_Records for this task_.
theorem lt_wordBits_of_wordMask {c : Cfg} {b : Nat} (h : c.wordMask.getLsbD b = true) : b < c.wordBits := by
  rw [Cfg.getLsbD_wordMask, decide_eq_true_eq] at h
  exact h.1

theorem maskField_congr {c : Cfg} {w v : StimulusWord} (h : ∀ b, b < c.wordBits → w.getLsbD b = v.getLsbD b) :
    maskField c w = maskField c v :=
  extractLsb'_and_congr fun b hb => by rw [Nat.zero_add, h b (lt_wordBits_of_wordMask hb)]

theorem rxField_congr {c : Cfg} {w v : StimulusWord} (h : ∀ b, b < 32 + c.wordBits → w.getLsbD b = v.getLsbD b) :
    rxField c w = rxField c v :=
  extractLsb'_and_congr fun _ hb => h _ (Nat.add_lt_add_left (lt_wordBits_of_wordMask hb) 32)

theorem ivField_congr {w v : StimulusWord} (h : ∀ b, b < 32 → w.getLsbD b = v.getLsbD b) : ivField w = ivField v :=
  extractLsb'_congr fun b hb => by rw [Nat.zero_add, h b hb]

end Sys2Proof
end

section
/-! The decoder is a look-up in the opcode map by the opcode (30_encoding.md R83, R88); with it, the statements about words that
decode and words that do not. -/

namespace Sys2Proof

/-! ### The look-up -/

/-- The opcode column of 30_encoding.md R83. -/
theorem map_opcode_opcodeMap (c : Cfg) : (opcodeMap c).map OpcodeRow.opcode =
    [0x01, 0x02, 0x03, 0x10, 0x11, 0x12, 0x13, 0x14, 0x15, 0x16, 0x17, 0x20, 0x21, 0x22, 0x23, 0x24, 0x30, 0x31, 0xC0] :=
  rfl

/-- Everything the decoder can answer: what the row of the word's opcode reads, or an error when there is none. -/
theorem decode_cases (c : Cfg) (w : StimulusWord) :
    (∃ r ∈ opcodeMap c, r.opcode = opcodeField w ∧ decode c w = .ok (r.operands w))
      ∨ (opcodeField w ∉ (opcodeMap c).map OpcodeRow.opcode
        ∧ decode c w = .error (.reservedOpcode (opcodeField w))) := by
  unfold decode
  split
  · next r hr => exact .inl ⟨r, List.mem_of_find?_eq_some hr, by simpa using List.find?_some hr, rfl⟩
  · next hn => exact .inr ⟨by simpa using hn, rfl⟩

theorem decode_eq_ok_of_rows {c : Cfg} {w : StimulusWord} {i : Instr}
    (hop : opcodeField w ∈ (opcodeMap c).map OpcodeRow.opcode)
    (hrow : ∀ r ∈ opcodeMap c, r.opcode = opcodeField w → r.operands w = i) : decode c w = .ok i := by
  rcases decode_cases c w with ⟨r, hr, hro, hd⟩ | ⟨hn, -⟩
  · rw [hd, hrow r hr hro]
  · exact absurd hop hn

/-- A reserved opcode is refused by name (30_encoding.md R88 a). -/
theorem decode_of_reserved {c : Cfg} {w : StimulusWord} (hop : opcodeField w ∉ (opcodeMap c).map OpcodeRow.opcode) :
    decode c w = .error (.reservedOpcode (opcodeField w)) := by
  rcases decode_cases c w with ⟨r, hr, hro, -⟩ | ⟨-, hd⟩
  · exact absurd (hro ▸ List.mem_map_of_mem hr) hop
  · exact hd

/-- Words with one opcode decode alike if the row of that opcode reads the same operation from both. -/
theorem decode_congr {c : Cfg} {w v : StimulusWord} (hop : opcodeField w = opcodeField v)
    (hrow : ∀ r ∈ opcodeMap c, r.opcode = opcodeField w → r.operands w = r.operands v) : decode c w = decode c v := by
  unfold decode
  rw [← hop]
  split
  · next r hr => exact congrArg _ (hrow r (List.mem_of_find?_eq_some hr) (by simpa using List.find?_some hr))
  · rfl

/-! ### The operands read from any word -/

/-- Every row of the opcode map reads operands that fit their fields (30_encoding.md R81, R84, R85). -/
theorem wf_operands (c : Cfg) (w : StimulusWord) : ∀ r ∈ opcodeMap c, (r.operands w).wf c = true := by
  have hdrv := drvField_lt w
  have hcount := (operandField w).isLt
  have hshift := ((operandField w).extractLsb' 0 8).isLt
  have hvLow := (operandField w).le_toInt
  have hvHigh := (operandField w).toInt_lt
  have hchopper := rawField_outside c .chopperControl w
  have hsmart := rawField_outside c .smartEnable w
  have hmask := maskField_fits c w
  have hrx := rxField_fits c w
  simp only [opcodeMap, List.forall_mem_cons, Instr.wf, Bool.and_eq_true, decide_eq_true_eq, beq_iff_eq]
  exact ⟨hcount, trivial, trivial, ⟨hdrv, hshift⟩, ⟨hdrv, hcount⟩, ⟨hdrv, hchopper⟩, hdrv, ⟨⟨hdrv, hvLow⟩, hvHigh⟩, hdrv,
    ⟨hdrv, hsmart⟩, ⟨hdrv, hcount⟩, hdrv, hdrv, hdrv, hdrv, ⟨hdrv, hmask⟩, hdrv, hdrv, hrx, nofun⟩

/-- Settles O2: an operation that is decoded was read by a row of the opcode map. -/
theorem decodedOperandsInRange : Obligations.DecodedOperandsInRange := by
  intro c w i h
  obtain ⟨r, hr, rfl⟩ := exists_row_of_decode h
  exact wf_operands c w r hr

/-! ### The operands read from an encoded word -/

theorem opcodeField_encode (i : Instr) : opcodeField (encode i) = Laws.OpcodeByte.opcode i := by
  cases i with
  | complete rx iv => exact opcodeField_eventWord rx iv
  | _ => exact opcodeField_commandWord _ _ _

theorem opcode_mem_opcodeMap (c : Cfg) (i : Instr) :
    Laws.OpcodeByte.opcode i ∈ (opcodeMap c).map OpcodeRow.opcode := by
  rw [map_opcode_opcodeMap]
  cases i <;> simp [Laws.OpcodeByte.opcode]

/-- The row with an operation's opcode reads from the operation's word the operation: each operand that `Instr.wf` bounds comes
back from the field it was written to. -/
theorem operands_encode {c : Cfg} {i : Instr} (h : i.wf c = true) :
    ∀ r ∈ opcodeMap c, r.opcode = Laws.OpcodeByte.opcode i → r.operands (encode i) = i := by
  cases i with
  | setMicrostepping d shift interp =>
    obtain ⟨hd, hshift⟩ : d < 256 ∧ shift < 256 := by simpa [Instr.wf] using h
    simp [opcodeMap, Laws.OpcodeByte.opcode, encode_setMicrostepping, hd, hshift]
  | setChopperConfig d raw =>
    obtain ⟨hd, hraw⟩ : d < 256 ∧ raw &&& ~~~c.payloadMask.chopperControl = 0 := by simpa [Instr.wf] using h
    simp [opcodeMap, Laws.OpcodeByte.opcode, encode, hd, and_eq_of_outside hraw]
  | setCoolStepConfig d raw =>
    obtain ⟨hd, hraw⟩ : d < 256 ∧ raw &&& ~~~c.payloadMask.smartEnable = 0 := by simpa [Instr.wf] using h
    simp [opcodeMap, Laws.OpcodeByte.opcode, encode, hd, and_eq_of_outside hraw]
  | setStallThreshold d v =>
    obtain ⟨⟨hd, hlow⟩, hhigh⟩ : (d < 256 ∧ -2 ^ 31 ≤ v) ∧ v < 2 ^ 31 := by simpa [Instr.wf] using h
    have hv : (BitVec.ofInt 32 v).toInt = v := BitVec.toInt_ofInt_eq_self (by decide) hlow hhigh
    simp [opcodeMap, Laws.OpcodeByte.opcode, encode, hd, hv, -BitVec.toInt_ofInt]
  | readAccumulatedStatus d mask =>
    obtain ⟨hd, hmask⟩ : d < 256 ∧ c.FitsWord mask := by simpa [Instr.wf] using h
    simp [opcodeMap, Laws.OpcodeByte.opcode, encode, hd, and_eq_of_outside hmask]
  | complete rx iv =>
    have hrx : c.FitsWord rx := by simpa [Instr.wf] using h
    simp [opcodeMap, Laws.OpcodeByte.opcode, encode, and_eq_of_outside hrx]
  | spin powered | forceOff => simp [opcodeMap, Laws.OpcodeByte.opcode, encode]
  | _ => simpa [opcodeMap, Laws.OpcodeByte.opcode, encode, Instr.wf] using h

/-- Settles O1: the opcode map has a row for the opcode the encoder writes, and that row reads the operands back. -/
theorem decodeEncodeRoundTrip : Obligations.DecodeEncodeRoundTrip := by
  intro c i hwf
  refine decode_eq_ok_of_rows ?_ ?_
  · rw [opcodeField_encode]
    exact opcode_mem_opcodeMap c i
  · rw [opcodeField_encode]
    exact operands_encode hwf

/-! ### Bits no row reads -/

/-- Settles O3: in each clause the one row with the opcode reads fields of the bits the words share. -/
theorem reservedBitsIgnored : Obligations.ReservedBitsIgnored := by
  intro c w v hop
  refine ⟨?init, ?spin, ?forceOff, ?setMicrostepping, ?number, ?setChopperConfig, ?setCoolStepConfig, ?reference, ?bit,
    ?driverOnly, ?readAccumulatedStatus, ?complete⟩
  case init =>
    intro h hcount
    exact decode_congr hop (by simp [opcodeMap, h, hcount])
  case spin =>
    intro h hbit
    exact decode_congr hop (by simpa [opcodeMap, h, getElem_operandField] using hbit)
  case forceOff =>
    intro h
    exact decode_congr hop (by simp [opcodeMap, h])
  case setMicrostepping =>
    intro h hd hbits
    have hbyte : w.extractLsb' 0 8 = v.extractLsb' 0 8 :=
      extractLsb'_congr fun b hb => by rw [Nat.zero_add, hbits b (by omega)]
    have hshift : ((operandField w).extractLsb' 0 8).toNat = ((operandField v).extractLsb' 0 8).toNat := by
      rw [extractLsb'_operandField, extractLsb'_operandField, hbyte]
    have hinterp : (operandField w)[8] = (operandField v)[8] := by
      rw [getElem_operandField, getElem_operandField, hbits 8 le_rfl]
    exact decode_congr hop (by simpa [opcodeMap, h, hd, hinterp] using hshift)
  case number =>
    rintro (h | h | h) hd hoperand <;> exact decode_congr hop (by simp [opcodeMap, h, hd, hoperand])
  case setChopperConfig =>
    intro h hd hbits
    have hraw : rawField c .chopperControl w = rawField c .chopperControl v := rawField_congr hbits
    exact decode_congr hop (by simp [opcodeMap, h, hd, hraw])
  case setCoolStepConfig =>
    intro h hd hbits
    have hraw : rawField c .smartEnable w = rawField c .smartEnable v := rawField_congr hbits
    exact decode_congr hop (by simp [opcodeMap, h, hd, hraw])
  case reference =>
    intro h hd hbits
    have hraw : ∀ s : Slot, s = .chopperControl ∨ s = .smartEnable →
        rawField Cfg.reference s w = rawField Cfg.reference s v :=
      fun s hs => rawField_congr fun b hb => hbits b (le_16_of_reference_payload hs hb)
    rcases h with h | h <;> exact decode_congr hop (by simp [opcodeMap, h, hd, hraw])
  case bit =>
    rintro (h | h) hd hbit <;>
      exact decode_congr hop (by simpa [opcodeMap, h, hd, getElem_operandField] using hbit)
  case driverOnly =>
    rintro (h | h | h | h | h | h) hd <;> exact decode_congr hop (by simp [opcodeMap, h, hd])
  case readAccumulatedStatus =>
    intro h hd hbits
    exact decode_congr hop (by simp [opcodeMap, h, hd, maskField_congr hbits])
  case complete =>
    intro h hbits
    have hiv : ivField w = ivField v := ivField_congr fun b hb => hbits b (by omega)
    exact decode_congr hop (by simp [opcodeMap, h, rxField_congr hbits, hiv])

/-! ### Words of the test vectors -/

theorem decode_of_encode_eq {c : Cfg} {i : Instr} {w : StimulusWord} (hwf : i.wf c = true) (hw : encode i = w) :
    decode c w = .ok i :=
  hw ▸ decodeEncodeRoundTrip c i hwf

/-- Settles O4: six of the words are as the encoder writes them, and the third is so up to operand bits above the payload. -/
theorem writtenOutWordsDecode : Obligations.WrittenOutWordsDecode := by
  refine ⟨decode_of_encode_eq ?_ ?_, decode_of_encode_eq ?_ ?_, ?upToReservedBits, decode_of_encode_eq ?_ ?_,
    decode_of_encode_eq ?_ ?_, decode_of_encode_eq ?_ ?_, decode_of_encode_eq ?_ ?_⟩
  case upToReservedBits =>
    obtain ⟨-, -, -, -, -, -, -, hreference, -⟩ :=
      reservedBitsIgnored Cfg.reference 0x12000000FFFE0003 0x1200000000000003 (by decide)
    rw [hreference (by decide) (by decide) (by decide)]
    exact decode_of_encode_eq (by decide) (by decide)
  all_goals decide

end Sys2Proof

namespace Sys2Proof.Machine

/-! ### The step of a word that does not decode -/

/-- Settles O6: the opcode is in no row of the opcode map, so the word is refused and the step answers `fail`. -/
theorem reservedOpcodeFails : Obligations.ReservedOpcodeFails := by
  intro s w rest hinputs hop
  have hdecode := decode_of_reserved (c := s.cfg) (map_opcode_opcodeMap s.cfg ▸ hop)
  calc step s = processStimulus (.word w) { s with inputs := rest } := step_of_cons hinputs
    _ = .next (State.reservedOpcode { s with inputs := rest }) := by simp only [processStimulus, hdecode]

end Sys2Proof.Machine
end

section
/-! When COMPLETE has a step (30_encoding.md R88 d, 40_transfer_scheduler.md R113). -/

namespace Sys2Proof.Machine

theorem State.completeEnabled_iff (s : State) : s.completeEnabled = true ↔ (∃ d, s.cur = some d) ∧ s.irqEn = true := by
  rw [State.completeEnabled, Bool.and_eq_true, Option.isSome_iff_exists]

theorem State.completeEnabled_eq_false_iff (s : State) : s.completeEnabled = false ↔ s.cur = none ∨ s.irqEn = false := by
  rw [State.completeEnabled, Bool.and_eq_false_iff, Option.isSome_eq_false_iff, Option.isNone_iff_eq_none]

/-- An enabled COMPLETE is taken, powered or not. -/
theorem exec_complete_of_enabled {s : State} (rx : Word) (iv : BitVec 32) (h : s.completeEnabled = true) :
    ∃ t, exec (.complete rx iv) s = .next t := by
  obtain ⟨⟨d, hc⟩, hi⟩ := s.completeEnabled_iff.1 h
  cases hp : s.powered with
  | true => exact ⟨_, exec_complete_powered rx iv hc hi hp⟩
  | false => exact ⟨_, exec_complete_unpowered rx iv hc hi hp⟩

/-- A COMPLETE that is not enabled has no step. -/
theorem exec_complete_of_not_enabled {s : State} (rx : Word) (iv : BitVec 32) (h : s.completeEnabled = false) :
    exec (.complete rx iv) s = .fault .completeNotEnabled := by
  cases hc : s.cur with
  | none => simp only [exec, execComplete, hc]
  | some d =>
    have hi : s.irqEn = false := (s.completeEnabled_eq_false_iff.1 h).resolve_left (by simp [hc])
    simp only [exec, execComplete, hc, hi, Bool.false_eq_true, if_false]

/-- Settles O47: the fault and the step exclude each other. -/
theorem completeHasNoStepUnlessEnabled : Obligations.CompleteHasNoStepUnlessEnabled := by
  intro s rx iv
  refine ⟨?_, exec_complete_of_enabled rx iv⟩
  rw [← s.completeEnabled_eq_false_iff]
  refine ⟨fun hfault => ?_, exec_complete_of_not_enabled rx iv⟩
  rw [← Bool.not_eq_true]
  intro henabled
  obtain ⟨t, hnext⟩ := exec_complete_of_enabled rx iv henabled
  exact absurd (hfault.symm.trans hnext) nofun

_Work order_. Beginning with the very first line of the material above, give each line again exactly, ending with the line that contains "w = .ok i := by".

_Response_.
theorem lt_wordBits_of_wordMask {c : Cfg} {b : Nat} (h : c.wordMask.getLsbD b = true) : b < c.wordBits := by
  rw [Cfg.getLsbD_wordMask, decide_eq_true_eq] at h
  exact h.1

theorem maskField_congr {c : Cfg} {w v : StimulusWord} (h : ∀ b, b < c.wordBits → w.getLsbD b = v.getLsbD b) :
    maskField c w = maskField c v :=
  extractLsb'_and_congr fun b hb => by rw [Nat.zero_add, h b (lt_wordBits_of_wordMask hb)]

theorem rxField_congr {c : Cfg} {w v : StimulusWord} (h : ∀ b, b < 32 + c.wordBits → w.getLsbD b = v.getLsbD b) :
    rxField c w = rxField c v :=
  extractLsb'_and_congr fun _ hb => h _ (Nat.add_lt_add_left (lt_wordBits_of_wordMask hb) 32)

theorem ivField_congr {w v : StimulusWord} (h : ∀ b, b < 32 → w.getLsbD b = v.getLsbD b) : ivField w = ivField v :=
  extractLsb'_congr fun b hb => by rw [Nat.zero_add, h b hb]

end Sys2Proof
end

section
/-! The decoder is a look-up in the opcode map by the opcode (30_encoding.md R83, R88); with it, the statements about words that
decode and words that do not. -/

namespace Sys2Proof

/-! ### The look-up -/

/-- The opcode column of 30_encoding.md R83. -/
theorem map_opcode_opcodeMap (c : Cfg) : (opcodeMap c).map OpcodeRow.opcode =
    [0x01, 0x02, 0x03, 0x10, 0x11, 0x12, 0x13, 0x14, 0x15, 0x16, 0x17, 0x20, 0x21, 0x22, 0x23, 0x24, 0x30, 0x31, 0xC0] :=
  rfl

/-- Everything the decoder can answer: what the row of the word's opcode reads, or an error when there is none. -/
theorem decode_cases (c : Cfg) (w : StimulusWord) :
    (∃ r ∈ opcodeMap c, r.opcode = opcodeField w ∧ decode c w = .ok (r.operands w))
      ∨ (opcodeField w ∉ (opcodeMap c).map OpcodeRow.opcode
        ∧ decode c w = .error (.reservedOpcode (opcodeField w))) := by
  unfold decode
  split
  · next r hr => exact .inl ⟨r, List.mem_of_find?_eq_some hr, by simpa using List.find?_some hr, rfl⟩
  · next hn => exact .inr ⟨by simpa using hn, rfl⟩

theorem decode_eq_ok_of_rows {c : Cfg} {w : StimulusWord} {i : Instr}
    (hop : opcodeField w ∈ (opcodeMap c).map OpcodeRow.opcode)
    (hrow : ∀ r ∈ opcodeMap c, r.opcode = opcodeField w → r.operands w = i) : decode c w = .ok i := by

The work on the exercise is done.